25.   Limitation on Liability.

        The Corporation and any Affiliate which is in existence or hereafter comes into existence shall not be liable to a Participant, an Employee, an Awardee or any other persons as to:

(a)

The Nonissuance of Shares. The nonissuance or sale of Shares as to which the Corporation has been unable to obtain from any regulatory body having jurisdiction the authority deemed by the Corporation's counsel to be necessary to the lawful issuance and sale of any shares hereunder; and

(b)

Tax Consequences. Any tax consequence expected, but not realized, by any Participant, Employee, Awardee or other person due to the receipt, exercise or settlement of any Option or other Award granted hereunder.

26.   Unfunded Plan.

        Insofar as it provides for Awards, the Plan shall be unfunded. Although bookkeeping accounts may be established with respect to Awardees who are granted Awards under this Plan, any such accounts shall be used merely as a bookkeeping convenience.
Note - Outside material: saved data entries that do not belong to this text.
-- ==== Sys2Proof/Tests/Slice0.lean ====
section
/-! SUPPORT. The model's own tests: ill-formed terms, decoding of written-out words, results against the vectors of
95_test_vectors.md, and witnesses for the hypotheses of the statements. -/

namespace Sys2Proof.Tests

set_option Elab.async false

open Sys2Proof Sys2Proof.Machine Sys2Proof.Claims

/-! ### Helpers -/

/-- The `len` bytes of the hexadecimal number `n`, its first digits first. -/
def hexBytes (len n : Nat) : Bytes := (List.range len).map fun i => BitVec.ofNat 8 (n / 256 ^ (len - 1 - i))

/-- IV and N of 95_test_vectors.md, and P18 = P16 followed by 01 02. -/
def iv16 : Bytes := hexBytes 16 0xa0a1a2a3a4a5a6a7a8a9aaabacadaeaf
def nonce12 : Bytes := hexBytes 12 0xb0b1b2b3b4b5b6b7b8b9babb
def p18 : Bytes := testBlock ++ [0x01, 0x02]

/-- The state after reset with KEYLEN, IVLEN, DLEN and the start of KEY, IV and DIN as given. -/
def testState (keylen ivlen dlen : Nat) (key iv din : Bytes) : State :=
  (({ State.reset with
      keylen := BitVec.ofNat 7 keylen, ivlen := BitVec.ofNat 5 ivlen, dlen := BitVec.ofNat 13 dlen }.setBuf .key
    key).setBuf .iv iv).setBuf .din din

/-- K128 and `din`, IVLEN = ivlen with `iv`. -/
def k128 (iv din : Bytes) : State := testState 16 iv.length din.length (testKey 16) iv din

/-- KEY = K256 as the XTS double key, SECTOR = 1, and `din`. -/
def xts (p : Params) (din : Bytes) : State :=
  { testState 32 0 din.length (testKey 32) [] din with sector := 1, params := p }

/-- K128 and STATE = `b`. -/
def stateIs (b : Bytes) : State := (k128 [] []).setBuf .state b

/-- `pending`, and one event to come. -/
def busState (pending : Option Word) (e : Event) : State := { State.reset with pending := pending, schedule := [e] }

/-- Word `w` is pending and the Engine has the turn. -/
def pendingState (w : Word) : State := { State.reset with pending := some w }

/-- What `f` reads in the next state of a command that ends with success. -/
def onSuccess (r : Host.Outcome State Fault Refusal) (f : State → Bytes) : Option Bytes :=
  match r with
  | .next t => if t.errcode = none then some (f t) else none
  | .fault _ => none
  | .refused _ => none

/-- DOUT[0..OLEN−1] after a success. -/
def outOf (r : Host.Outcome State Fault Refusal) : Option Bytes := onSuccess r fun t => t.buf .dout t.olen.toNat

/-- STATE[0..15] after a success. -/
def stateOf (r : Host.Outcome State Fault Refusal) : Option Bytes := onSuccess r State.stateBytes

/-- The error code after a next state, 0 for success. -/
def codeOf (r : Host.Outcome State Fault Refusal) : Option Nat :=
  match r with
  | .next t => some t.errcodeValue
  | .fault _ => none
  | .refused _ => none

/-- The answer to one access in `s`. -/
def answer (s : State) (e : Event) : Option Response :=
  match eventStep e s with
  | .next t => t.response
  | .fault _ => none
  | .refused _ => none

/-! ### Ill-formed terms -/

theorem test_wellFormed_refuses :
    (Instr.addRoundKey 16).wellFormed = false ∧ (Instr.modeEncUnsupported8to15 7).wellFormed = false ∧
    (Instr.modeEncUnsupported8to15 16).wellFormed = false ∧ (Instr.modeDecUnsupported8to15 7 true).wellFormed = false ∧
    (Instr.modeDecUnsupported8to15 16 false).wellFormed = false := by decide

/-! ### Decoding of words written out from the bits of R111, R118 and R119 -/

/-- A command word from its fields: ROUND [19:16], NOVERIFY [13], TRACE [12], MODE [11:8], OP [7:0] (R111). -/
def wordOf (round : BitVec 4) (nv trace : BitVec 1) (mode : BitVec 4) (op : BitVec 8) : Word :=
  0#12 ++ round ++ 0#2 ++ nv ++ trace ++ mode ++ op

theorem test_decode_key_and_block :
    decode (wordOf 0 0 0 0 0x01) = .ok .keyExpand ∧ decode (wordOf 0 0 0 0 0x02) = .ok .blockEnc ∧
    decode (wordOf 0 0 0 0 0x03) = .ok .blockDec ∧ decode (wordOf 0 0 1 0 0x02) = .ok .blockEncT ∧
    decode (wordOf 0 0 1 0 0x03) = .ok .blockDecT := by decide

theorem test_decode_mode_enc :
    decode (wordOf 0 0 0 0 0x04) = .ok .ecbEnc ∧ decode (wordOf 0 0 0 1 0x04) = .ok .cbcEnc ∧
    decode (wordOf 0 0 0 2 0x04) = .ok .ctrEnc ∧ decode (wordOf 0 0 0 3 0x04) = .ok .cfbEnc ∧
    decode (wordOf 0 0 0 4 0x04) = .ok .ofbEnc ∧ decode (wordOf 0 0 0 5 0x04) = .ok .xtsEnc ∧
    decode (wordOf 0 0 0 6 0x04) = .ok .gcmEnc ∧ decode (wordOf 0 0 0 7 0x04) = .ok .modeEncUnsupported7 ∧
    decode (wordOf 0 0 0 8 0x04) = .ok (.modeEncUnsupported8to15 8) ∧
    decode (wordOf 0 0 0 15 0x04) = .ok (.modeEncUnsupported8to15 15) := by decide

theorem test_decode_mode_dec :
    decode (wordOf 0 0 0 0 0x05) = .ok .ecbDec ∧ decode (wordOf 0 0 0 1 0x05) = .ok .cbcDec ∧
    decode (wordOf 0 0 0 2 0x05) = .ok .ctrDec ∧ decode (wordOf 0 0 0 3 0x05) = .ok .cfbDec ∧
    decode (wordOf 0 0 0 4 0x05) = .ok .ofbDec ∧ decode (wordOf 0 0 0 5 0x05) = .ok .xtsDec ∧
    decode (wordOf 0 0 0 6 0x05) = .ok .gcmDec ∧ decode (wordOf 0 1 0 6 0x05) = .ok .gcmDecNv ∧
    decode (wordOf 0 0 0 7 0x05) = .ok (.modeDecUnsupported7 false) ∧
    decode (wordOf 0 1 0 7 0x05) = .ok (.modeDecUnsupported7 true) ∧
    decode (wordOf 0 0 0 15 0x05) = .ok (.modeDecUnsupported8to15 15 false) ∧
    decode (wordOf 0 1 0 8 0x05) = .ok (.modeDecUnsupported8to15 8 true) := by decide

theorem test_decode_pad_gf_clear :
    decode (wordOf 0 0 0 0 0x06) = .ok .pad ∧ decode (wordOf 0 0 0 0 0x07) = .ok .unpad ∧
    decode (wordOf 0 0 0 0 0x08) = .ok .gfMul ∧ decode (wordOf 0 0 0 0 0x09) = .ok .clear := by decide

theorem test_decode_single_steps :
    decode (wordOf 0 0 0 0 0x10) = .ok .subBytes ∧ decode (wordOf 0 0 0 0 0x11) = .ok .invSubBytes ∧
    decode (wordOf 0 0 0 0 0x12) = .ok .shiftRows ∧ decode (wordOf 0 0 0 0 0x13) = .ok .invShiftRows ∧
    decode (wordOf 0 0 0 0 0x14) = .ok .mixColumns ∧ decode (wordOf 0 0 0 0 0x15) = .ok .invMixColumns ∧
    decode (wordOf 0 0 0 0 0x16) = .ok (.addRoundKey 0) ∧
    decode (wordOf 15 0 0 0 0x16) = .ok (.addRoundKey 15) := by decide

/-- The ILLEGAL_CMD words of L2-1. -/
theorem test_decode_illegal : ([0x00000000, 0x0000000A, 0x0000000F, 0x00000017, 0x000000FF, 0x00004001, 0x00100704,
    0x00000100, 0x00001001, 0x00001004, 0x00010002, 0x00002604, 0x00002005, 0x00002505, 0x00001704] : List Word).all
    (fun w => decide (decode w = .error .illegalCmd)) = true := by decide

/-- Words of the opcode table run as the first command after reset: each ends with the code that a zero KEYLEN, DLEN and
IVLEN give (R205, R254, R283, R320). -/
theorem test_withFetchWord_runs :
    ([0x00000001, 0x00001002, 0x00000604, 0x00002605, 0x00000006, 0x00000007, 0x00000008, 0x00000009, 0x00000015,
      0x000F0016, 0x00000704, 0x00000804, 0x00002705, 0x00000805] : List Nat).map
        (fun w => codeOf (step (State.reset.withFetchWord 32 w))) =
      [some 1, some 1, some 1, some 1, some 0, some 5, some 0, some 0, some 0, some 1, some 6, some 6, some 6,
        some 6] := by decide +kernel

theorem test_decodeTableWord :
    decodeTableWord 32 0x000A0016 = some (.addRoundKey 10) ∧ decodeTableWord 32 0x00002605 = some .gcmDecNv ∧
    decodeTableWord 32 0x00001001 = none ∧ decodeTableWord 8 0x09 = some .clear := by decide

/-! ### Results (95_test_vectors.md L1-1 and L2-3 to L2-9) -/

/-- L2-4: the last word of each schedule. -/
theorem test_expand_lengths_and_last_words :
    (expand (testKey 16)).getLast? = some (hexBytes 4 0x4d2b30c5) ∧
    (expand (testKey 24)).getLast? = some (hexBytes 4 0xe3a41d5d) ∧
    (expand (testKey 32)).getLast? = some (hexBytes 4 0x6d68de36) := by decide +kernel

/-- L2-4: w_4, round key 10 and the zeros after it, and STATUS. -/
theorem test_keyExpand :
    onSuccess (exec .keyExpand (k128 [] [])) (fun t => t.bufFrom .roundKey 16 4 ++ t.bufFrom .roundKey 160 20) =
      some (hexBytes 4 0xd6aa74fd ++ hexBytes 16 0x13111d7fe3944a17f307a78b4d2b30c5 ++ [0, 0, 0, 0]) := by
  decide +kernel

theorem test_keyExpand_status : onSuccess (exec .keyExpand (k128 [] [])) (fun t => leBytes t.statusWord 4) =
    some [0x0A, 0x00, 0x0A, 0x00] := by decide +kernel

/-- L1-1. -/
theorem test_blockEnc : outOf (exec .blockEnc (k128 [] testBlock)) =
    some (hexBytes 16 0x69c4e0d86a7b0430d8cdb78070b4c55a) := by decide +kernel

/-- L2-5. -/
theorem test_blockDec : outOf (exec .blockDec (k128 [] (hexBytes 16 0x69c4e0d86a7b0430d8cdb78070b4c55a))) =
    some testBlock := by decide +kernel

/-- L2-5: record 1 as it lies in memory, and TRACE_COUNT. -/
theorem test_blockEncT :
    onSuccess (exec .blockEncT (k128 [] testBlock)) (fun t => t.bufFrom .trace 32 20 ++ [t.traceCount.setWidth 8]) =
      some (hexBytes 20 0x0102000063cab7040953d051cd60e0e7ba70e18c ++ [40]) := by decide +kernel

/-- L2-5: record 1 of the decryption trace. -/
theorem test_blockDecT :
    onSuccess (exec .blockDecT (k128 [] (hexBytes 16 0x69c4e0d86a7b0430d8cdb78070b4c55a)))
      (fun t => t.bufFrom .trace 32 20 ++ [t.traceCount.setWidth 8]) =
      some (hexBytes 20 0x090600007a9f102789d5f50b2beffd9f3dca4ea7 ++ [40]) := by decide +kernel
Neither the Corporation nor any Affiliate shall be required to segregate any assets which may at any time be represented by Awards, nor shall the Plan be construed as providing for such segregation, nor shall the Corporation nor the Administrator be deemed to be a trustee of stock or cash to be awarded under the Plan. Any liability of the Corporation to any Participant with respect to an Award shall be based solely upon any contractual obligations which may be created by the Plan; no such obligation of the Corporation shall be deemed to be secured by any pledge or other encumbrance on any property of the Corporation. Neither the Corporation nor the Administrator shall be required to give any security or bond for the performance of any obligation which may be created by this Plan.